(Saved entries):

-- ==== Sys2Proof/Machine/Core.lean ====
section
/-! DEFINITION. The machine as the host's interface takes it. -/

def Sys2Proof.core : Host.Core :=
  { State := Sys2Proof.Machine.State
    Fault := Sys2Proof.Machine.Fault
    Refusal := Sys2Proof.Machine.Refusal
    step := Sys2Proof.Machine.step
    reset := Sys2Proof.Machine.State.reset }
end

(What to produce): Please return every entry exactly as it appears.

(Output for this exercise):
-- ==== Sys2Proof/Machine/Core.lean ====
section
/-! DEFINITION. The machine as the host's interface takes it. -/

def Sys2Proof.core : Host.Core :=
  { State := Sys2Proof.Machine.State
    Fault := Sys2Proof.Machine.Fault
    Refusal := Sys2Proof.Machine.Refusal
    step := Sys2Proof.Machine.step
    reset := Sys2Proof.Machine.State.reset }
end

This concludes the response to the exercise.